丘特斯基轻轻笑了一声,但笑声中没有任何幽默。“很有创意,是啊,你可以这么说。”丘特斯基缓缓摇了摇头,脑袋慢慢地先转向左边,再转向右边,最后再转向左边。“我说过,他干那种事没有任何愧疚感——他在萨尔瓦多爱上了这一行。他会坐在审讯室里,问对方一些个人问题,然后当他开始动手时——他会像牙医那样称呼对方的名字,然后说,‘我们来试试第五套’或者第七套,好像他有不同套路一样。”

“什么样的套路?”我问。这问题问得似乎很自然,即表明我对这话题感兴趣,又能让这场对话继续下去。
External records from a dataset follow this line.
-- ==== Sys2Proof/Certificates/Slice0/Obligations.lean ====
section
/-! DEFINITION. Certificates/Slice0/Obligations.lean: the statements about the model. Each names the rules of the spec that it formalises;
where it rests on a choice of the model it names the log entry. -/

open Sys2Proof Sys2Proof.Machine

/-! ## Encoding, decoding and fetch -/

/-- R126 to R139: every well-formed instruction with a word decodes from it, with every operand. -/
def Obligations.DecodeOfEncode : Prop :=
  ∀ (i : Instr) (w : Nat), i.wf = true → encode i = some w → w < 2 ^ 32 ∧ decode w = .ok i

/-- R127, R139: a word that decodes stands for a well-formed instruction and is the only word that does; so every reserved field of it
is 0. -/
def Obligations.EncodeOfDecode : Prop :=
  ∀ (i : Instr) (w : Nat), w < 2 ^ 32 → decode w = .ok i → i.wf = true ∧ encode i = some w

/-- R127, R128 and the encodings of the chapters: words that the spec writes out, each decoding to the instruction it stands for, and
the all-zero word, which is unassigned (R139). -/
def Obligations.DecodeWords : Prop :=
  decode 0x04C74000 = .ok (.add 6 7 8) ∧ decode 0x51229FF8 = .ok (.ldw 9 2 0x1FF8) ∧
  decode 0x49FFFFFB = .ok (.bp 3 true 0x3FFFFB) ∧ decode 0x58C74250 = .ok (.amoadd 6 7 8 2 1 true) ∧
  decode 0x60C4A000 = .ok (.act 12 9 2) ∧ decode 0x69500000 = .ok (.pfx 2 true false true 0 false) ∧
  decode 0x743149A4 = .ok (.vmad 1 3 5 9 true false true) ∧ decode 0xB0424F03 = .ok (.vldxo 4 9 7 true false) ∧
  decode 0xD0310C03 = .ok (.tmuls 3 4 6) ∧ decode 0xE2700009 = .ok (.msolv 2 1 3) ∧
  decode 0xF0CA0308 = .ok (.strip 6 10 3) ∧ decode 0xF8002000 = .ok .rft ∧ decode 0 = .error (.unassignedMajor 0)

/-- R126, R293, R70: at an instruction boundary at which no asynchronous cause is due, a step of the hart picked, for the instruction at its
pc and not for the first of its vector queue, executes the instruction that its fetch finds there; the pc moves on inside that execution
(R159). The fetch gives the word that stands there in its kernel's code or, where a store has since changed that word in memory, that word
or the new one; it changes nothing of the module but the count of free values. -/
def Obligations.StepRunsDecoded : Prop :=
  ∀ (s s' : State) (id : Nat) (h : Hart) (b0 b1 b2 b3 : Byte) (i : Instr),
    s.powered = true → s.stage = 15 → s.cur = some id → s.hart? id = some h → h.atHead = false → atBoundary s id h = true →
    deliverDue s id h = none → fetch s h = (s', some [b0, b1, b2, b3]) → decodeBytes b0 b1 b2 b3 = .ok i →
    step s = exec i s' ∧ { s' with free := s.free } = s ∧
      (fetchWord s h = some [b0, b1, b2, b3] ∨ storedWord s h = some [b0, b1, b2, b3])

/-- R139, R301: a word that decodes to no instruction raises `ILLEGAL`, once every earlier instruction of its hart has retired: it changes no
state but what delivery itself changes, with the pc at the word and `TRAPINFO` the word. -/
def Obligations.UndecodedWordIllegal : Prop :=
  ∀ (s s' : State) (id : Nat) (h : Hart) (b0 b1 b2 b3 : Byte) (e : DecodeError),
    s.powered = true → s.stage = 15 → s.cur = some id → s.hart? id = some h → h.atHead = false → atBoundary s id h = true →
    h.dbg = none → deliverDue s id h = none → fetch s h = (s', some [b0, b1, b2, b3]) → decodeBytes b0 b1 b2 b3 = .error e →
    let w := BitVec.ofNat 64 (b0.toNat + 256 * b1.toNat + 65536 * b2.toNat + 16777216 * b3.toNat)
    step s = .next (trapped s' id h (startCtx s' id h w) .illegal w)

/-! ## Reset and invariants -/

/-- R362, R276, R311, R312, R305, R360, R341, R10: what the machine holds right after bring-up, as the spec gives it. Memory of
stacked DRAM reads 0, and so does the hub SRAM, whose contents after reset are the model's choice (log 2); no hart, task or partition exists; every queue is disabled; the accounts, owners and error records are 0; the power
words have their reset values. -/
def Obligations.ResetState : Prop :=
  State.reset.powered = true ∧ State.reset.stage = 15 ∧ (∀ a, readByte State.reset.mem a = 0) ∧
  (∀ n, State.reset.hart? n = none ∧ State.reset.task? n = none ∧ find? State.reset.partitions n = none) ∧
  (∀ q, (State.reset.queue q).state = 0) ∧
  (∀ c, (State.reset.col c).debt = 0 ∧ (State.reset.col c).refowner = 0 ∧ (State.reset.col c).errcol = 0 ∧
    (State.reset.col c).forced = 0) ∧
  (∀ k, (State.reset.stk k).resWin = 48 ∧ (State.reset.stk k).maxWin = 192 ∧ (State.reset.stk k).cap = 0) ∧
  State.reset.modcap = 1800 ∧ (∀ n, ((look State.reset.targets n {}).w0).getLsbD 63 = false)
但丘特斯基突然转过身来望着我,那眼神仿佛我是什么脏东西,需要一大瓶地板清洁剂清洗一下。

“你觉得这很好玩?”他说。

“还没有。”我说。

他盯着我看了很长一段时间,然后摇摇头,重新转过脸去望着前方。“兄弟,我不知道那是什么样的套路,从来没有问过。抱歉。可能跟他先切除哪个部分有关,从中取乐而已。他会和他们说话,叫他们的名字,让他们亲眼看着他在干什么。”丘特斯基打了个寒战。“也不知怎么的,他的做法使局势变得更加糟糕。你应该想到这一切给对手造成了什么样的影响。”

“对你产生的影响呢?”德博拉责问道。

他低下头,下巴垂到了胸前,然后重新抬起头来。“也一样。”他说,“总之,国内终于发生了变化,当然是政治形势,而且是五角大楼。新一届政府不想与我们在那里的所作所为有任何关系,结果我们暗中得到了承诺,只要我们将丹科大夫交给对方,就可以用他来换取对方的政治和解。”

“你们让自己人去送死?”我问。这似乎很不公平——我是说,虽然我可能不必为任何道德感而烦恼,但我至少按规则游戏。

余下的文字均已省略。